Parece-me, entretanto, que o tratamento estruturalista reservado localmente aos
textos poéticos (para não dizer nada, é claro, do lugar que abre para a poesia “em sua
vida” o homem Lévi-Strauss, que podemos supor grande e afetuoso nesse homem de
cultura por excelência; nem da tonalidade afinal de contas poética das grandes páginas
de sabedoria pensativa, com as quais eu gostaria de concluir) é um tratamento que os
simplifica; e enredado ele próprio numa certa contradição.

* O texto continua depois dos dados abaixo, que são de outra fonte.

/-- The division without a word for its quotient is that of -2^31 by -1 (R291). -/
theorem divisionOverflows_iff (a b : Word) :
    divisionOverflows a b = true ↔ a.toInt = -2 ^ 31 ∧ b.toInt = -1 := by
  have least : a.toInt = -2 ^ 31 ↔ a = 0x80000000 := BitVec.toInt_inj (y := (0x80000000 : Word))
  have minusOne : b.toInt = -1 ↔ b = 0xFFFFFFFF := BitVec.toInt_inj (y := (0xFFFFFFFF : Word))
  rw [least, minusOne, divisionOverflows, Bool.and_eq_true, decide_eq_true_iff, decide_eq_true_iff]

section Signed

variable {a b : Word} (s : State) (noOverflow : ¬ (a.toInt = -2 ^ 31 ∧ b.toInt = -1))
include noOverflow

/-- Any other quotient is rounded toward zero (R291). -/
theorem quotient_of_not_overflow : quotient s a b = .ofInt 32 (a.toInt.tdiv b.toInt) :=
  if_neg fun overflows => noOverflow ((divisionOverflows_iff a b).1 overflows)

/-- Any other remainder is what the quotient leaves of the dividend (R294). -/
theorem remainder_of_not_overflow :
    remainder s a b = .ofInt 32 (a.toInt - b.toInt * a.toInt.tdiv b.toInt) := by
  rw [← Int.tmod_def]
  exact if_neg fun overflows => noOverflow ((divisionOverflows_iff a b).1 overflows)

end Signed

/-- Settles O7, case by case: a zero divisor, the open overflow, and every other division. -/
theorem divideSigned : Obligations.DivideSigned := by
  intro d r s
  refine ⟨hasCode_of_encode rfl rfl, hasCode_of_encode rfl rfl, ?_⟩
  intro a b q
  have div : Runs (.div d r) s _ := runs_divideNext rfl
  have rem : Runs (.rem d r) s _ := runs_divideNext rfl
  have zero_iff : s.readReg r = 0 ↔ b = 0 := BitVec.toInt_inj.symm
  split_ifs with zero overflow
  · rw [if_pos (zero_iff.2 zero)] at div rem
    exact ⟨div, rem⟩
  · exact ⟨div.imp fun _ result => ⟨_, result⟩, rem.imp fun _ result => ⟨_, result⟩⟩
  · have q_eq : q = a.tdiv b := (tdiv_eq_sign_mul_natAbs_div a b).symm
    rw [if_neg (zero_iff.not.2 zero)] at div rem
    rw [quotient_of_not_overflow s overflow] at div
    rw [remainder_of_not_overflow s overflow] at rem
    rw [q_eq]
    exact ⟨div, rem⟩

/-! ## Multiplication -/

/-- Writing the accumulator changes only the accumulator. -/
theorem frame_withAcc (s : State) (v : BitVec 56) : Frame [.acc] s { s with acc := v } := by
  constructor <;> simp [SameMemory]

/-- Settles O8: the free accumulator is written first, which no register sees, and then Rdest. -/
theorem multiply : Obligations.Multiply := by
  intro d r s
  have kept : RegsKept s { s with acc := Config.accAfterMul s.drawIndex } := ⟨rfl, rfl, rfl⟩
  have accWritten := frame_withAcc s (Config.accAfterMul s.drawIndex)
  refine ⟨hasCode_of_encode rfl rfl, _, rfl, ?_, ?_, (accWritten.writeReg d _).advance 2⟩
  · exact (writeNext_next rfl).1.value
  · exact kept.onlyRegs rfl (writeNext_next rfl).1.regs

/-! ## Shifts -/

/-- Five low-order bits are the number modulo 32 (R145). -/
theorem fiveBits_toNat {w : Nat} (x : BitVec w) : (x.extractLsb' 0 5).toNat = x.toNat % 32 :=
  BitVec.extractLsb'_toNat 0 5 x

/-- A left shift multiplies, modulo 2^32. -/
theorem shiftLeft_eq_ofNat (x : Word) (n : Nat) : x <<< n = .ofNat 32 (x.toNat * 2 ^ n) := by
  apply BitVec.eq_of_toNat_eq
  rw [BitVec.toNat_shiftLeft, Nat.shiftLeft_eq, BitVec.toNat_ofNat]

/-- A logical right shift divides. -/
theorem ushiftRight_eq_ofNat (x : Word) (n : Nat) : x >>> n = .ofNat 32 (x.toNat / 2 ^ n) :=
  eq_ofNat_of_toNat (by rw [BitVec.toNat_ushiftRight, Nat.shiftRight_eq_div_pow])

/-- An arithmetic right shift divides, rounding down. -/
theorem sshiftRight_eq_ofInt (x : Word) (n : Nat) : x.sshiftRight n = .ofInt 32 (x.toInt / 2 ^ n) := by
  rw [← BitVec.ofInt_toInt (x := x.sshiftRight n), BitVec.toInt_sshiftRight, Int.shiftRight_eq_div_pow,
    Nat.cast_pow, Nat.cast_ofNat]

/-- Settles O9: each form writes one register with its shift, which is the arithmetic of the statement. -/
theorem shifts : Obligations.Shifts := by
  intro d r imm imm5 s
  simp only [← fiveBits_toNat, ← shiftLeft_eq_ofNat, ← ushiftRight_eq_ofNat, ← sshiftRight_eq_ofInt]
  refine ⟨⟨?_, runs_writeNext rfl⟩, ⟨?_, runs_writeNext rfl⟩, ⟨?slli, runs_writeNext rfl⟩,
    ⟨?_, runs_writeNext rfl⟩, ⟨?_, runs_writeNext rfl⟩, ⟨?srai, runs_writeNext rfl⟩,
    ⟨?_, runs_writeNext rfl⟩, ⟨?_, runs_writeNext rfl⟩, ⟨?srli, runs_writeNext rfl⟩⟩
  case slli | srai | srli => exact hasCode_of_encode rfl (congrArg Code.half (Laws.shiftCode_eq ..))
  all_goals exact hasCode_of_encode rfl rfl

end Sys2Proof.Machine
end

section
/-! PROOFS of the statements about branches (spec/44_branch.md). No branch traps (R320): each goes to one target,
on a condition or always, and the two linking forms write R14 first. What is left is that the bit that a branch
tests is the condition of the statement. -/

namespace Sys2Proof.Machine

/-! ## The kinds of branch -/

section Kinds

variable {i : Instr} {s : State} {target len : Word}

/-- An instruction that branches when `p` holds. -/
theorem runs_branchIf {p : Prop} [Decidable p] {taken : Bool} (he : exec i s = branchIf s taken target len)
    (tests : taken = true ↔ p) : Runs i s (OnlyPc (if p then target else s.pc + len) s) := by
  simp only [← tests]
  exact ⟨_, he, branchIf_next rfl⟩

/-- An instruction that branches unless `p` holds. -/
theorem runs_branchUnless {p : Prop} [Decidable p] {taken : Bool} (he : exec i s = branchIf s taken target len)
    (tests : taken = true ↔ ¬ p) : Runs i s (OnlyPc (if p then s.pc + len else target) s) :=
  ite_not p target (s.pc + len) ▸ runs_branchIf he tests

/-- Nothing but the pc changes when it is set. -/
theorem goto_onlyPc (s : State) (target : Word) : OnlyPc target s (s.goto target) :=
  ⟨rfl, ⟨rfl, rfl, rfl⟩, by constructor <;> simp [SameMemory]⟩

/-- An instruction that always branches. -/
theorem runs_goto (he : exec i s = .next (s.goto target)) : Runs i s (OnlyPc target s) :=
  ⟨_, he, goto_onlyPc s target⟩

Pois, por um lado, ele reconduz a verdade do poético ao somático, se posso dizer
isso, limitando a leitura de tal poema através do filtro estruturalista a processos como o
do “simbolismo fonético”, afinal de contas destinado a uma “explicação científica”
futura segundo o progresso das ciências neuronais, e essa amputação do poético
decapitado da complexidade de nível superior (na escala das frases, das estrofes, da
composição de uma obra), será que ousarei chamá-la de cientificista, une-se, contra sua
vontade, a uma propensão contemporânea a privatizar o pensamento que vou evocar
daqui a pouco digressivamente e, por outro lado, ele disjunta excessivamente (quantas
vezes eu deveria acrescentar: “parece-me”?) o lado do mito e da música do lado do
filosofema e do poema (pode-se dizer do pensamento não-selvagem?), em favor da
polissemia do termo “tradução”; ao que virei em seguida.